Los segundos perdedores son los típicos comediantes de la Unión Europea, que se ensañan con sus intentos de aparentar que importan, dando interminables discursos sobre moralidad internacional, pero que, tras romper heroicamente sus lazos con Rusia para el suministro de energía, ahora ven reducidos sus suministros de gas y diésel debido al cierre del estrecho de Ormuz.

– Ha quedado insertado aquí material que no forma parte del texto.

-- ==== Sys2Proof/Machine/Port.lean ====
section
/-! DEFINITION. The Drundoha ports (R367 to R384): frames, answers, the command FIFO and the taking of commands at a tick,
writes and input writes, reads of every kind, attestation and events. -/

namespace Sys2Proof.Machine

/-! ### What the module serves (R388, R409, R414) -/

/-- The kinds of request that R409 and Table 17.3 tell apart. -/
inductive ReqKind where
  | regRead | evtAck | attest | lcSet | nvStore0 | other
  deriving DecidableEq, Repr, Inhabited

/-- The status with which a request is refused in the present stage or safe state, if it is. -/
def gate (s : State) (k : ReqKind) : Option Nat :=
  if s.safe = 1 ∨ s.safe = 2 then (if k = .regRead then none else some stBadSignature)
  else if s.safe = 3 then (if k = .regRead ∨ k = .attest ∨ k = .lcSet then none else some stCapacityLowered)
  else if s.stage < 7 then (if k = .other then some stNotReady else none)
  else none

/-- The kind of a command. -/
def cmdKind (c : Cmd) : ReqKind :=
  match c with
  | .lcSet _ => .lcSet
  | .nvStore l => if (nvPayload l).src = 0 then .nvStore0 else .other
  | _ => .other

/-- The command code (Table 15.3). -/
def cmdOp (c : Cmd) : Nat :=
  match c with
  | .imgVerify _ _ _ => 1
  | .imgActivate _ _ _ => 2
  | .imgRelease _ => 3
  | .fxResume _ => 4
  | .fxExport _ => 5
  | .shpSet _ _ _ => 6
  | .regWrite _ _ => 7
  | .nvStore _ => 8
  | .lcSet _ => 9
  | .reserved op => op

/-- A malformed frame is discarded (R369). -/
def badFrame (port : Nat) (s : State) : State := (s.setBit dpSticky 0).addCnt (dpPortCnt port) 0 16 1

/-- Whether a frame on a port is received at all: the port is UP, and the module has come to stage 3 or is in safe state 1
(R409, R414). -/
def frameHeard (s : State) (port : Nat) : Bool :=
  decide (port < 2) && s.portUp port && (decide (3 ≤ s.stage) || decide (s.safe = 1))

/-- A request that is not discarded: a repeated TAG gets its stored ANSWER again (R371), a request that is not served now
its refusal, and any other is served. -/
def request (port tag op : Nat) (k : ReqKind) (serve : State → State) (s : State) : State :=
  match s.port.answers.find? fun a => a.tag = tag with
  | some a => whenS (s.portUp port) (fun t => t.send (.frame port (answerFrame a))) s
  | none =>
    match gate s k with
    | some st => answerOn port { tag := tag, op := op, status := st, fn := s.fn } s
    | none => serve s

/-- A short ANSWER: status only. -/
def reply (port tag op status : Nat) (s : State) : State :=
  answerOn port { tag := tag, op := op, status := status, fn := s.fn } s

/-! ### Commands -/

/-- SHP_SET at its tick (R372), with its status: every core in the mask that capacity offers. -/
def cmdShpSet (mask : BitVec 768) (n : Nat) (v : Word) (s : State) : State × Nat :=
  if 64 ≤ n then (s, stProgramError)
  else ((setShapes mask n v s).modCur fun f => { f with shpSets := f.shpSets ++ [(mask, n, v)] }, stOK)

/-- A command acts, with the status of its ANSWER (Table 15.3). -/
def doCommand (tag : Nat) (c : Cmd) (s : State) : State × Nat :=
  match c with
  | .imgVerify slot addr len => cmdImgVerify tag slot addr len s
  | .imgActivate slot a h => cmdImgActivate slot a h s
  | .imgRelease slot => cmdImgRelease slot s
  | .fxResume r => cmdFxResume r s
  | .fxExport peer => cmdFxExport peer s
  | .shpSet mask n v => cmdShpSet mask n v s
  | .regWrite a v => writeReg a v s
  | .nvStore l => cmdNvStore tag (nvPayload l) s
  | .lcSet l => cmdLcSet tag (lcPayload l) s
  | .reserved _ => (s, stProgramError)

/-- A command is taken at a tick and answered (R372). -/
def takeCommand (e : CmdEntry) (s : State) : State :=
  let fn := s.fn
  let (s, st) := match gate s (cmdKind e.cmd) with
    | some st => (s, st)
    | none => doCommand e.tag e.cmd s
  answerOn e.port { tag := e.tag, op := cmdOp e.cmd, status := st, fn := fn } s

/-- At a tick the hub takes every entry of the command FIFO, in order (R372). -/
def takeCommands (s : State) : State :=
  let es := s.port.fifo
  let s := (s.modPort fun p => { p with fifo := [] })
  forEach es takeCommand (s.setFld (hubQA 0 4) 0 9 0)

/-- A CMD frame enters the command FIFO (R372, R281). -/
def pushCommand (port tag : Nat) (c : Cmd) (s : State) : State :=
  let d := s.port.fifo.length
  if 64 ≤ d then
    reply port tag (cmdOp c) stNotReady (((s.setBit (hubQA 0 4) 18).addCnt (hubQA 0 8) 16 16 1).setBit dpSticky 2)
  else
    queueDepthChange 0 d (d + 1) (s.modPort fun p => { p with fifo := p.fifo ++ [{ port := port, tag := tag, cmd := c }] })

/-- A command as it is taken at the present tick, from port 0. -/
def commandNow (tag : Nat) (c : Cmd) (s : State) : State :=
  if s.stage < 3 then s else request 0 tag (cmdOp c) (cmdKind c) (takeCommand { port := 0, tag := tag, cmd := c }) s

/-- IMG_VERIFY. -/
def execImgVerify (tag slot addr len : Nat) (s : State) : Host.Outcome State Fault Refusal :=
  answer s (commandNow tag (.imgVerify slot addr len) s)

/-- IMG_ACTIVATE. -/
def execImgActivate (tag slot a h : Nat) (s : State) : Host.Outcome State Fault Refusal :=
  answer s (commandNow tag (.imgActivate slot a h) s)

/-- IMG_RELEASE. -/
def execImgRelease (tag slot : Nat) (s : State) : Host.Outcome State Fault Refusal :=
  answer s (commandNow tag (.imgRelease slot) s)

/-- FX_RESUME. -/
def execFxResume (tag r : Nat) (s : State) : Host.Outcome State Fault Refusal := answer s (commandNow tag (.fxResume r) s)

/-- FX_EXPORT. -/
def execFxExport (tag peer : Nat) (s : State) : Host.Outcome State Fault Refusal :=
  answer s (commandNow tag (.fxExport peer) s)

/-- SHP_SET. -/
def execShpSet (tag : Nat) (mask : BitVec 768) (n : Nat) (v : Word) (s : State) : Host.Outcome State Fault Refusal :=
  answer s (commandNow tag (.shpSet mask n v) s)

/-- REG_WRITE. -/
def execRegWrite (tag a : Nat) (v : Word) (s : State) : Host.Outcome State Fault Refusal :=
  answer s (commandNow tag (.regWrite a v) s)

/-- NV_STORE. -/
def execNvStore (tag : Nat) (l : List Byte) (s : State) : Host.Outcome State Fault Refusal :=
  answer s (commandNow tag (.nvStore l) s)

/-- LC_SET. -/
def execLcSet (tag : Nat) (l : List Byte) (s : State) : Host.Outcome State Fault Refusal :=
  answer s (commandNow tag (.lcSet l) s)

/-! ### WRITE (R376 to R378) -/

/-- Run an access of the hub: the events it raises enter the event FIFO at once, not at the commit of a frame. -/
def atOnce (f : State → State) (s : State) : State :=
  let t := f (s.modCur fun c => { c with events := [] })
  let evs := t.fx.cur.events
  let t := t.modCur fun c => { c with events := s.fx.cur.events }
  forEach evs (fun e u => pushEvent { e with fn := u.fn } u) t

/-- A WRITE into a locked slot range is dropped whole (R255). -/
def lockedWrite (s : State) : State × Nat := (raise0 secImgState 31 stProgramError 0 (s.setBit secImgState 31), stProgramError)

/-- Store a run of bytes in HBM. -/
def hbmStoreRun (a : Nat) (l : List Byte) (s : State) : State :=
  forEach ((rangeFrom a l.length).zip l) (fun x t => hbmStore x.1 x.2 t) s

/-- A hub write to a scratchpad (R153), with its status. -/
def spadWrite (core o : Nat) (l : List Byte) (s : State) : State × Nat :=
  let ok := !(targetFlags s { core := core } 0 o l.length).any
  (atOnce (fun t => (spWriteS { core := core } 0 512 (wordMask o l fun _ => false) t).2) s, if ok then stOK else stProgramError)

/-- A WRITE while no image is active (R376), with its status. -/
def writeFree (a : Nat) (l : List Byte) (s : State) : State × Nat :=
  match runAt s a l.length with
  | .hbm => if runLocked s a l.length then lockedWrite s else (hbmStoreRun a l s, stOK)
  | .spad core o => if coreReachable s core then spadWrite core o l s else (s, stCapacityLowered)
  | .array core => if coreReachable s core then (arrayWrite core a l s, stOK) else (s, stCapacityLowered)
  | .bad => (s, stProgramError)

/-- Whether a run lies inside the staging range of the active image. -/
def inStaging (s : State) (a n : Nat) : Bool :=
  (s.image.map fun c => decide (c.pingpong.stageBase ≤ a) && decide (a + n ≤ c.pingpong.stageBase + c.pingpong.stageLength)).getD false

/-- Whether any byte of a run lies in a ping-pong region of KIND 1 or 2. -/
def inWeights (s : State) (a n : Nat) : Bool :=
  (rangeFrom a n).any fun x => match s.unitAt x with
    | none => false
    | some u => (s.regions.any fun r => decide (r.1 = u.region) && (decide (r.2.kind = 1) || decide (r.2.kind = 2)))

/-- Bytes that the input stage holds: writes that wait, and those of frames that have not committed (R378). -/
def stageBytes (s : State) : Nat :=
  let size (l : List Staged) : Nat := sumN (l.map fun x => x.data.length)
  size s.port.stage + sumN ((s.fx.old ++ [s.fx.prev, s.fx.cur]).map fun f => size f.inputs) +
    sumN (s.fx.rework.map fun r => size r.inputs)

/-- An input write enters the stage, or finds it full; the status of an ANSWER that goes back at once. -/
def stageInput (port tag a : Nat) (l : List Byte) (s : State) : State × Option Nat :=
  if 8388608 < stageBytes s + l.length then (s.setBit dpSticky 3, some stNotReady)
  else (s.modPort fun p => { p with stage := p.stage ++ [{ port := port, tag := tag, addr := a, data := l }] }, none)

/-- A WRITE while an image is active (R377): the status of its ANSWER, or none for an input write, answered at commit. -/
def writeActive (port tag a : Nat) (l : List Byte) (s : State) : State × Option Nat :=
  let n := l.length
  match runAt s a n with
  | .hbm =>
    if runLocked s a n then let r := lockedWrite s; (r.1, some r.2)
    else if inStaging s a n then (hbmStoreRun a l s, some stOK)
    else if inWeights s a n || inStaging s a 1 then (s, some stProgramError)
    else stageInput port tag a l s
  | .spad core o =>
    if !coreReachable s core then (s, some stCapacityLowered)
    else if (rangeFrom o n).any fun x => inCode s core x then
      (raise0 (spA core 4) 5 stProgramError 0 (s.setBit (spA core 4) 5), some stProgramError)
    else stageInput port tag a l s
  | .array core => (s.setBit (mcA core 4) 10, some stProgramError)
  | .bad => (s, some stProgramError)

El resultado es evidente: una mayor desertificación industrial, con las principales industrias trasladando su producción a Estados Unidos.
El tercer posible perdedor, aunque esto no está ocurriendo por el momento, sería China, que enfrenta dificultades para asegurar su suministro de petróleo. Esta opción también es evidentemente popular entre los oligarcas israelíes y estadounidenses.

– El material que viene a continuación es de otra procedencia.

-- ==== Sys2Proof/Machine/Sandglass.lean ====
section
/-! DEFINITION. The sandglass apart from the tick itself (R34 to R50, R383, R416, R417): markers, holdover, external references and
frame-number synchronisation. -/

namespace Sys2Proof.Machine

/-! ### The tick tree -/

/-- FT_LEAD in units of 0.125 ns (R43). -/
def ftLead : Nat := 28000

/-- FT_SRC.SRC. -/
def tickSrc (s : State) : Nat := s.regFld ftSrc 0 2

/-- FT_STATUS.LOCKED. -/
def locked (s : State) : Bool := s.regBit ftStatus 0

/-- The tick tree for the master of a rank. -/
def treeOf (s : State) (rank : Nat) : Option TickTree := s.tk.sect.bind fun f => f.trees[rank]?

/-- This module's rank as a fallback master, 1 to 3, if it is one (R48). -/
def fallbackRank (s : State) : Option Nat :=
  s.tk.sect.bind fun f => ((List.range f.fallback.length).find? fun i => nth 0x10000 f.fallback i = s.moduleId).map (· + 1)

/-- The rank under which this module emits markers: its rank as master, or as a fallback master that has taken over. -/
def masterRank (s : State) : Option Nat :=
  if tickSrc s ≠ 0 then some (s.regFld ftSrc 4 2) else if s.tk.emitting then fallbackRank s else none

/-- FN of the next tick (R37, R50): the number taken from a synchronisation packet, or one more; 0 at the first tick. -/
def nextFrameNumber (s : State) : DWord := if s.tk.started then s.tk.pendingFn.getD (s.fn + 1) else 0

/-- The links of a list that are UP. -/
def upLinks (s : State) (l : List Nat) : List Nat := l.filter fun i => s.linkUp i

/-! ### LOCK_LOST and FALLBACK_MASTER_TAKEOVER (R39, R48) -/

/-- LOCK_LOST: after 4 consecutive ticks in holdover, once in each run of them. A follower has to take a frame number anew (R50);
with an external source there is an event as well (R39). -/
def lockLost (s : State) : State :=
  let follower := decide (tickSrc s = 0)
  if s.tk.holdRun < 4 ∨ tickSrc s = 1 ∨ s.tk.lostRun then s
  else
    let s := s.modTk fun k => { k with extIn := 0, waitFirst := k.waitFirst || follower, lostRun := true }
    whenS (!follower) (raise0 ftSticky 3 stOK 0) ((s.clrBit ftStatus 0).setBit ftSticky 3)

/-- LOCK_LOST. -/
def execLockLost (s : State) : Host.Outcome State Fault Refusal := answer s (lockLost s)

/-- FALLBACK_MASTER_TAKEOVER: a fallback master of rank k emits after k + 1 consecutive ticks in holdover. -/
def takeover (s : State) : State :=
  match fallbackRank s with
  | none => s
  | some k => if tickSrc s = 0 ∧ k + 1 ≤ s.tk.holdRun then s.modTk fun t => { t with emitting := true } else s

/-- FALLBACK_MASTER_TAKEOVER. -/
def execFallbackMasterTakeover (s : State) : Host.Outcome State Fault Refusal := answer s (takeover s)

/-! ### Markers (R42 to R48) -/

/-- MARKER_EMIT: the marker for the next tick, on every downstream link of this master's tree. -/
def markerEmit (s : State) : State :=
  match masterRank s with
  | none => s
  | some k =>
    match treeOf s k with
    | none => s
    | some t =>
      if !s.tk.started then s
      else
        let m : Marker := { fnLo := (nextFrameNumber s).setWidth 24, masterIx := BitVec.ofNat 2 k, hops := 0, delayAcc := 0 }
        forEach (upLinks s t.down) (fun i u => sendBlock i (markerBlock m) u) s

/-- MARKER_EMIT. -/
def execMarkerEmit (s : State) : Host.Outcome State Fault Refusal := answer s (markerEmit s)

/-- Whether a marker is preferred to the one chosen so far: a lower rank wins, and then the primary link (R47). -/
def preferred (a : ChosenMarker) (b : Option ChosenMarker) : Bool :=
  match b with
  | none => true
  | some b => decide (a.rank < b.rank) || (decide (a.rank = b.rank) && a.primary && !b.primary)

/-- FN_MISMATCH (R47): the module stops running frame programs and voting until it has a new frame number. -/
def fnMismatch (s : State) : State :=
  let s := ((s.setBit ftSticky 2).setBit ftSticky 3).clrBit ftStatus 0
  s.modTk fun k => { k with stopped := true, chosen := none, waitFirst := true, pendingFn := none }

/-- A marker that agrees is chosen: it schedules the tick, and establishes lock (R44, R47, R50). A time half way between two
nanoseconds is rounded up (DESIGN CHOICE, log entry 132). -/
def chooseMarker (m : ChosenMarker) (t : Nat) (s : State) : State :=
  let s := whenS (decide (m.rank ≠ s.regFld ftStatus 2 2)) (fun u => u.setBit ftSticky 4) s
  let at_ := (t + ftLead - m.delay + 4) / 8 * 8
  (s.modTk fun k => { k with chosen := some m, nextTick := at_, stopped := false, waitFirst := false }).setBit ftStatus 0

/-- Whether the module takes no marker before a new frame number (R47, R50): a fallback master that emits follows a lower rank at
once, unless FN_MISMATCH has stopped it (R48). -/
def mustSync (s : State) : Bool := s.tk.waitFirst && (s.tk.stopped || !s.tk.emitting)

/-- A marker on an upstream link of the tree of its master. One that falls in the pause of a lane swap is lost (R292). -/
def tickMarker (i : Nat) (mk : Marker) (t : Nat) (s : State) : State :=
  match treeOf s mk.masterIx.toNat with
  | none => s
  | some tr =>
    let primary := decide (tr.primary = some i)
    let d := mk.delayAcc.toNat + (s.reg (linkA i 0x10)).toNat
    let own := (masterRank s).getD 4
    if tickSrc s ≠ 0 ∨ !s.linkUp i ∨ !s.linkOpen i ∨ (!primary ∧ tr.secondary ≠ some i) ∨ own ≤ mk.masterIx.toNat then s
    else if ftLead - 800 < d then s.setBit ftSticky 1
    else if mustSync s then s
    else if (nextFrameNumber s).setWidth 24 ≠ mk.fnLo then fnMismatch s
    else
      let m : ChosenMarker := { rank := mk.masterIx.toNat, hops := mk.hops.toNat + 1, delay := d, primary := primary }
      if preferred m s.tk.chosen then chooseMarker m t s else s

/-- TICK_MARKER. -/
def execTickMarker (i : Nat) (w : BitVec 64) (cw : Codeword) (t : Nat) (s : State) : Host.Outcome State Fault Refusal :=
  answer s (rxBlock i 0x5A w cw (tickMarker i (blkMarker w) t) s)

/-- MARKER_FORWARD: the chosen marker leaves 8 ns after its arrival, on the downstream links of its tree. -/
def markerForward (s : State) : State :=
  match s.tk.chosen with
  | none => s
  | some m =>
    match treeOf s m.rank with
    | none => s
    | some t =>
      if m.forwarded then s
      else
        let mk : Marker := { fnLo := (nextFrameNumber s).setWidth 24, masterIx := BitVec.ofNat 2 m.rank, hops := BitVec.ofNat 4 m.hops,
                             delayAcc := BitVec.ofNat 16 (m.delay + 64) }
        let s := s.modTk fun k => { k with chosen := some { m with forwarded := true } }
        forEach (upLinks s t.down) (fun i u => sendBlock i (markerBlock mk) u) s

/-- MARKER_FORWARD. -/
def execMarkerForward (s : State) : Host.Outcome State Fault Refusal := answer s (markerForward s)

/-! ### External references (R39 to R41, R383) -/

/-- FT_EXT_OFFSET in units of 0.125 ns. -/
def extOffset (s : State) : Int := 8 * signed (s.regFld ftExtOffset 0 16) 16

/-- Whether two times lie within 100 ns of each other. -/
def within100 (a b : Int) : Bool := decide (a - b ≤ 800) && decide (b - a ≤ 800)

/-- An event inside the window places the tick; the second in a row establishes lock (R39, R40). -/
def placeTick (t : Nat) (s : State) : State :=
  let n := s.tk.extIn + 1
  let s := s.modTk fun k =>
    { k with nextTick := (t + extOffset s).toNat, extIn := n, extOut := 0, extLast := some t, extPlaced := true }
  whenS (decide (2 ≤ n)) (fun u => u.setBit ftStatus 0) s

/-- An event outside the window is ignored and recorded; with no image active, the second of two spaced by the period moves the
timebase (R40). -/
def eventOutside (t : Nat) (s : State) : State :=
  let s := s.setBit ftSticky 6
  let spaced := match s.tk.extLast with
    | none => false
    | some t0 => within100 (t : Int) (t0 + 8 * s.tk.period : Nat)
  let move := spaced && decide (1 ≤ s.tk.extOut) && !s.active
  s.modTk fun k =>
    { k with extIn := 0, extLast := some t, extOut := if move then 0 else if spaced then k.extOut + 1 else 1,
             nextTick := if move then ((t + 8 * k.period : Nat) + extOffset s).toNat else k.nextTick }

/-- An external event (R39, R40): the first one after stage 3 gives the first tick. -/
def externalEvent (t : Nat) (s : State) : State :=
  if s.stage < 3 then s
  else if !s.tk.started then s.modTk fun k => { k with nextTick := (t + extOffset s).toNat, extLast := some t, extPlaced := true, waitFirst := false }
  else if within100 (t + extOffset s) s.tk.nextTick then placeTick t s
  else eventOutside t s

/-- TICK_REF_EDGE. -/
def execTickRefEdge (t : Nat) (s : State) : Host.Outcome State Fault Refusal :=
  answer s (if tickSrc s = 3 then externalEvent t s else s)

/-- TICK_FRAME (R383): the event of source 2, with its FN checked against the tick that it would place. -/
def tickFrame (port : Nat) (fn : DWord) (t : Nat) (s : State) : State :=
  let places := !s.tk.started || within100 (t + extOffset s) s.tk.nextTick
  if tickSrc s ≠ 2 ∨ port ≠ s.regFld ftSrc 2 1 then s
  else if places && decide (fn ≠ nextFrameNumber s) then fnMismatch s
  else externalEvent t (whenS (places && !s.tk.waitFirst) (fun u => u.modTk fun k => { k with stopped := false }) s)

/-! ### Frame-number synchronisation (R50, R416, R417) -/

/-- The payload of a request. -/
def fnsyncRequest : DWord := 0xFFFFFFFFFFFFFFFF

/-- An FNSYNC packet leaves on a tick-tree link, to the peer that the link's identity exchange reported. -/
def sendFnsync (i : Nat) (v : DWord) (s : State) : State :=
  if !s.linkUp i then s
  else enqueue i { ptype := 7, dst := ((s.link i).peer.map (·.mid)).getD 0, src := s.moduleId, ftag := s.ftag, fnsync := v } s

/-- The tree of the lowest rank of which a link is upstream. -/
def treeFrom (s : State) (i : Nat) : Option TickTree :=
  s.tk.sect.bind fun f => f.trees.find? fun t => t.primary = some i ∨ t.secondary = some i

/-- This module's primary upstream link. -/
def upstream (s : State) : Option Nat := (treeOf s 0).bind (·.primary)

/-- The FN of the next tick goes down the tree of this master. -/
def broadcastFn (s : State) : State :=
  match (masterRank s).bind (treeOf s) with
  | none => s
  | some t => forEach t.down (fun i u => sendFnsync i (nextFrameNumber s) u) s

/-- A request: the master answers the first of each frame, any other module passes it on upstream. -/
def takeRequest (s : State) : State :=
  if (masterRank s).isSome then
    if s.tk.asked then s else broadcastFn (s.modTk fun k => { k with asked := true })
  else match upstream s with
    | none => s
    | some i => sendFnsync i fnsyncRequest s

/-- A frame number from upstream: it goes on down the tree, and a module that is not locked takes it. A copy that comes on
the secondary link while the primary is UP adds nothing. -/
def takeFnsync (i : Nat) (v : DWord) (s : State) : State :=
  match treeFrom s i with
  | none => s
  | some t =>
    if t.primary ≠ some i ∧ (t.primary.map fun p => s.linkUp p) = some true then s
    else
      let s := forEach t.down (fun j u => sendFnsync j v u) s
      if (tickSrc s = 0 ∧ !locked s) ∨ s.tk.stopped then s.modTk fun k => { k with pendingFn := some v, waitFirst := false } else s

/-- An accepted packet with an FNSYNC: it is judged (R302) and taken by each module of its path (R416). -/
def deliverFnsync (i : Nat) (p : Packet) (s : State) : State :=
  if packetBad p then badPacket s
  else if p.ptype ≠ 7 then deliverPacket false p s
  else if p.fnsync = fnsyncRequest then takeRequest s
  else takeFnsync i p.fnsync s

/-- FNSYNC. -/
def execFnsync (i : Nat) (p : Packet) (cw : Codeword) (s : State) : Host.Outcome State Fault Refusal :=
  answer s (rxPacket i p cw (deliverFnsync i p) s)

/-- FNSYNC_BROADCAST. -/
def execFnsyncBroadcast (s : State) : Host.Outcome State Fault Refusal := answer s (if s.tk.started then broadcastFn s else s)

/-! ### The work window (R36) -/

/-- Whether a core is still issuing or completing work of the frame. A part that completed at issue is done (R177). -/
def Core.busy (c : Core) : Bool := c.prog.isSome && !(c.ended && c.ops.all (·.signalled))

/-- WORK_WINDOW_END. -/
def execWorkWindowEnd (s : State) : Host.Outcome State Fault Refusal :=
  answer s (if s.cores.any fun c => c.2.busy then s.setBit ftSticky 7 else s)

end Sys2Proof.Machine
end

Por último, y quizás lo más importante, se cierne la amenaza de la estanflación global. La estanflación en este contexto sería una combinación de inflación interna exógena (debido al aumento de los precios de la energía) y una desaceleración de la producción industrial. Algunos podrían dudar ingenuamente de que este sea un resultado deseable para los altos cargos y las oligarquías financieras. Pero, en realidad, este resultado es sumamente deseable para quienes poseen un exceso de capital acumulado que tiene dificultades para encontrar inversiones, y que actualmente ofrece rendimientos muy bajos.
Como siempre (véase la pandemia), no debemos centrarnos en las pérdidas a corto plazo, sino en la redistribución del poder comparativo a lo largo del tiempo. La estanflación global funciona como un mecanismo darwiniano, donde quienes poseen mayores inventarios pueden permitirse pérdidas temporales (como en los mecanismos de dumping) y salir fortalecidos. Al final de una crisis estanflacionaria, los capitalistas de nivel medio caen a la base, mientras que la élite financiera se consolida. La destrucción masiva causada por una guerra representa, al final, extraordinarias oportunidades de inversión para quienes cuentan con abundante capital ocioso.
Ahora bien, no todos estos procesos saldrán según lo previsto. Existen algunos problemas potencialmente críticos. El más importante es la resiliencia de la población israelí, que en algún momento podría presionar a su gobierno para que ponga fin a la guerra. No creo que sea una coincidencia que, por «razones de seguridad nacional», la cobertura nacional e internacional de la destrucción interna de Israel sea prácticamente inexistente esta vez. La censura es draconiana. Como suele ocurrir en el mundo moderno, si algo no sale en la televisión, no existe. (Si una bomba cae en la puerta de tu casa, pero las noticias no lo informan, significa que has tenido mala suerte en privado; simplemente tienes que aceptarlo).
No está claro cuánto durará este juego de negación. Pero, al final, como siempre ocurre con quienes toman decisiones acertadas, los resultados previstos son todos favorables (ganar-ganar). Si el régimen iraní colapsa, el país y sus recursos serán saqueados y China quedará acorralada. Si resiste, los países del Golfo y la UE se verán perjudicados, lo que quizás debilite a China en cierta medida. En ambos casos, el lobby de Epstein saldrá fortalecido y con más poder que antes.